Medidas como a implementação do sistema de videomonitoramento na avenida Boa Viagem, a compatibilização de áreas e a migração do servidor favoreceram a redução dos índices de criminalidade. “Foi uma ação conjunta de todo o Estado. O número de homicídios, por exemplo, foi reduzido em 18%, em relação ao mesmo período do ano anterior”.

A Microsoft afirma que após a migração, o serviço 190 da Polícia Militar, que antes deixava o usuário esperando 10 minutos, hoje é instantâneo. Além disso, a solução permitiu a criação do Boletim de Ocorrência Integrado, em que a pessoa pode registrar queixa de um roubo de carro, por exemplo, em qualquer posto da Polícia Militar, Civil ou Rodoviária.

Questionado sobre o fato de ter ido contra a proposta de utilização do Linux do governo federal, Perez declarou: “Todo o mundo está adotando Linux porque é onda. A nossa experiência nestes quase três anos não foi boa”, garante Perez. O gerente geral informa que é muito difícil encontrar mão-de-obra qualificada e que o gasto com treinamento é alto. Além disso, ele diz que as aplicações saiam do ar, que o Linux não oferece escalabilidade e que não suportava as 150 mil transações por minuto. “Não conheço nenhum Centro Integrado de Operações que rode em Linux, isso não existe”, declara.

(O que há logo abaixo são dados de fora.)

-- ==== Sys2Proof/Machine/Core.lean ====
section
/-! DEFINITION. The host's interface to the block. -/

/-- The MH-1640 as a machine. -/
def Sys2Proof.core : Host.Core := { State := Sys2Proof.Machine.State, Fault := Sys2Proof.Machine.Fault, Refusal := Sys2Proof.Machine.Refusal, step := Sys2Proof.Machine.step, reset := Sys2Proof.Machine.State.reset }
end

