/-! ### Gauge (09) -/

/-- 09 R207 to R215, R226, Corners: packet headers, streams and lines outside the crop are counted and discarded; a line of an open band is
written as whole rows with its stamp; frames close their bands; a release frees slots only if so many are held; an accepted ring waits for the
next frame start, one that fails a check changes nothing; a band's Bell waits for the credits of its records. -/
def Obligations.CameraLinesFillBandRings : Prop :=
  ∀ (s : State) (c : CamId), s.up → s.granary.errPend = false →
    let p := s.gauge.ports[c.val]
    (∀ k : LongPacket,
      (k.hdr = .bad → nearLen p k.measured = false → exec (.csiLongPacket c k) s = .next (onCam s c (·.count 3))) ∧
      (k.hdr ≠ .bad → ¬ (k.vc = p.vc ∧ k.dt = p.dt) →
        exec (.csiLongPacket c k) s = .next (onCam s c fun p => (if k.hdr = .corrected then p.count 2 else p).count 5)) ∧
      (k.hdr = .good → k.crcErr = false → k.vc = p.vc → k.dt = p.dt →
        let seen := fun (p : CamPort) => { p with expected := some k.measured, lines := p.lines + 1 }
        (p.inFrame = true → (p.ring = none ∨ p.lines < p.y0 ∨ p.y0 + p.h ≤ p.lines) →
          exec (.csiLongPacket c k) s = .next (onCam s c seen)) ∧
        (∀ (r : BandRing) (b : BandRun) (slot : Nat), p.inFrame = true → p.ring = some r → p.band = some b → b.slot = some slot →
          p.y0 ≤ p.lines → p.lines < p.y0 + p.h → b.line < 63 →
          let a := r.base + slot * r.batchStride + b.line * r.rowStride
          a % 512 = 0 → r.rowStride % 512 = 0 → (∀ i, i < r.rowStride → placeStatus s none (a + i) = .ok) →
          ∃ g : Granary, exec (.csiLongPacket c k) s = .next (onCam { s with
              mem := writeBytes s.mem a (lineBytes p r.rowStride k.pixels), granary := g } c fun p =>
            { seen p with
              band := some { b with
                line := b.line + 1
                valid := b.valid ||| BitVec.twoPow 64 b.line
                stamps := vmod b.stamps (fin 64 b.line) fun _ => now s + p.lineOffset.signExtend 64
                flags := b.flags ||| (if s.gauge.isLocked then 0 else fTimeUnlocked) } }) ∧
            g = { s.granary with poison := g.poison, banks := g.banks }))) ∧
    (∀ (e : BandEnd) (rest : List BandEnd), p.ended = e :: rest →
      (e.waits = [] → ∃ t, exec (.bandComplete c) s = .next t ∧ Reported (onCam s c fun p => { p with ended := rest }) t ∧
        t = settleErr (raiseBell (onCam s c fun p => { p with ended := rest }) p.bandBell)) ∧
      (e.waits ≠ [] → exec (.bandComplete c) s = .next s)) ∧
    (∀ (vc : Fin 4) (no : BitVec 16),
      (vc ≠ p.vc → exec (.frameStart c vc no) s = .next (onCam s c (·.count 5)) ∧ exec (.frameEnd c vc) s = .next (onCam s c (·.count 5))) ∧
      (vc = p.vc → p.inFrame = false →
        exec (.frameEnd c vc) s = .next s ∧
        (p.arm = none → exec (.frameStart c vc no) s = .next (onCam s c fun p =>
          { p with inFrame := true, frameNo := no, lines := 0, band := none })) ∧
        (∀ ring, p.arm = some ring → exec (.frameStart c vc no) s = .next (onCam s c fun p =>
          { p with ring := ring, arm := none, heldSlots := 0, nextSlot := 0, bandSeq := 0, droppedSince := 0, inFrame := true,
                   frameNo := no, lines := 0, band := none }))) ∧
      (vc = p.vc → p.inFrame = true → p.band = none →
        exec (.frameEnd c vc) s = .next (onCam s c fun p => { p with inFrame := false }))) ∧
    (∀ (j : Job) (rest : List Job), s.gauge.queue = j :: rest → wOpcode j.words = some .gaugeArm → jobStop s j = none →
      let u := onGauge s fun g => { g with queue := rest }
      (∀ d ring, armPlan u j = .ok (d, ring) →
        (∃ t, exec .gaugeArm s = .next t ∧ Reported (onCam u d fun p => { p with arm := some ring }) t) ∧
        (ring = none ↔ j.words[5] = 0xFFFFFFFF) ∧
        (∀ r, ring = some r → let q := s.gauge.ports[d.val]
          r.rowStride % 512 = 0 ∧ 2 ≤ r.batches ∧ r.batches ≤ 256 ∧ 64 * r.rowStride + 1024 ≤ r.batchStride ∧ r.batchStride % 512 = 0 ∧
          q.h % 64 = 0 ∧ q.h ≤ 64 * 255 ∧ q.lineLen.getD 0 ≤ r.rowStride ∧ j.win.base + 1024 ≤ r.base)) ∧
      (∀ f, armPlan u j = .error f → f.row = none → ∃ t, exec .gaugeArm s = .next t ∧ Reported u t ∧
        t = settleErr (finishJob u j f.st f.sub 0 0 (now s) 0 0))) ∧
    (∀ v : Word, let n := bitsOf v 8 0
      (n ≤ p.heldSlots → exec (.relAddWrite c v) s = .next (onCam s c fun p => { p with heldSlots := p.heldSlots - n })) ∧
      (p.heldSlots < n → exec (.relAddWrite c v) s = .next (onCam s c (·.count 7))))

/-- 09 R216 to R221: a tick advances device time by 10 ns, RATE and at most 0.01 ns of SLEW, and device time never decreases; SLEW and
TIME_LOAD as written; a PPS edge is captured, and one that is accepted sets SLEW, RATE and LOCKED; 1.5 s without one is holdover. -/
def Obligations.DeviceTimeAndItsServo : Prop :=
  ∀ (s : State), s.up →
    let g := s.gauge
    (∃ t, exec .ckSluTick s = .next t ∧
      (let step := max (-slewStep) (min slewStep g.slew)
        let after := (g.time.toNat * 2 ^ 32 + g.frac.toNat : Int) + (10 * 2 ^ 32 + effRate g + step)
        t = onSpigot (onGauge s fun g => { g with time := t.gauge.time, frac := t.gauge.frac, slew := g.slew - step }) (fun sp =>
          { sp with chans := sp.chans.map fun c => c.pwmLevel t.gauge.time }) ∧
        -21474836 ≤ effRate g ∧ effRate g ≤ 21474836 ∧
        (g.time.toNat + 11 < 2 ^ 64 → (t.gauge.time.toNat * 2 ^ 32 + t.gauge.frac.toNat : Int) = after ∧ g.time ≤ t.gauge.time))) ∧
    (∀ v : Word, exec (.slewWrite v) s = .next (onGauge s fun g => { g with slew := sx v * 2 ^ 32 })) ∧
    (∀ hi : Word,
      ((∃ p : CamId, (g.ports[p.val]).ring ≠ none) ∨ edgesScheduled s = true → exec (.timeLoad hi) s = .next (onGauge s fun g => { g with loadRej := true })) ∧
      ((∀ p : CamId, (g.ports[p.val]).ring = none) → edgesScheduled s = false →
        exec (.timeLoad hi) s = .next (onGauge s fun g => { g with time := hi ++ g.loadLo }))) ∧
    (∀ m : TreeMaster, ∃ t, exec (.timeLoRead m) s = .next t ∧
      t = answer (onGauge s fun g => { g with timeHi := hi32 g.time }) (masterNo m) false (lo32 g.time)) ∧
    (∀ p : Fin 2,
      let cap := onGauge s fun g => { g with ppsCap := vmod g.ppsCap p fun _ => g.time }
      let e : Int := ((g.time.toNat : Int) - sx g.ppsOffset + 500000000) % 1000000000 - 500000000
      (g.ppsInput ≠ some p → exec (.ppsEdge p) s = .next cap) ∧
      (g.ppsInput = some p → g.isLocked = true → bitsOf g.servoCfg 31 16 * 1000 < e.natAbs →
        exec (.ppsEdge p) s = .next (onGauge cap fun g => { g with ppsErr := BitVec.ofInt 32 e, ppsGlitch := bump g.ppsGlitch })) ∧
      (g.ppsInput = some p → (g.isLocked = false ∨ e.natAbs ≤ bitsOf g.servoCfg 31 16 * 1000) →
        let rate := sx g.rate - rheDiv (4295 * e) (100 * 2 ^ bitsOf g.servoCfg 3 0)
        let near := decide (e.natAbs ≤ bitsOf g.servoCfg 15 8 * 10)
        rate < 2 ^ 31 → -(2 ^ 31) ≤ rate →
        exec (.ppsEdge p) s = .next (trigger (onGauge { cap with free := s.free + 1 } fun g =>
          { g with ppsErr := BitVec.ofInt 32 e, slew := -e * 2 ^ 32, rate := BitVec.ofInt 32 rate,
                   lockRun := if near then stopAt 4 (g.lockRun + 1) else 0,
                   locked := near && (g.locked || decide (4 ≤ g.lockRun + 1)), holdover := false, ppsLost := false, lastPps := g.time })
          (12 + p.val)).2)) ∧
    (s.granary.errPend = false →
      ((g.ppsInput = none ∨ g.holdover = true ∨ (now s).toNat < g.lastPps.toNat + 1500000000) → exec .ppsHoldover s = .next s) ∧
      (g.ppsInput ≠ none → g.holdover = false → g.lastPps.toNat + 1500000000 ≤ (now s).toNat →
        let u := onGauge s fun g =>
          { g with holdover := true, ppsLost := true, locked := false, lockRun := 0, ppsLoss := bump g.ppsLoss,
                   otherInput := if bitOf g.ctl 3 then !g.otherInput else g.otherInput }
        ∃ t, exec .ppsHoldover s = .next t ∧ t = settleErr (raiseBell u (fin 256 (bitsOf g.ctl 15 8))) ∧ Reported u t))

A solução proposta pela Newsupri, responsável pela implementação, previa a consolidação em uma arquitetura de processamento que tivesse total disponibilidade para o cliente interno (os policiais) e externo (os cidadãos). A migração levou cerca de 30 dias. Hoje, a Secretaria utiliza cerca de 45% da capacidade de 150 mil transações por minuto. De acordo com a Microsoft, a solução anterior tinha limite de 40 mil transações por minuto. No total, estão interligados 1,2 mil micros e 315 computadores nas viaturas. Além disso, 2,2 mil celulares dos funcionários da segurança pública estão cadastrados para receber mensagens de texto.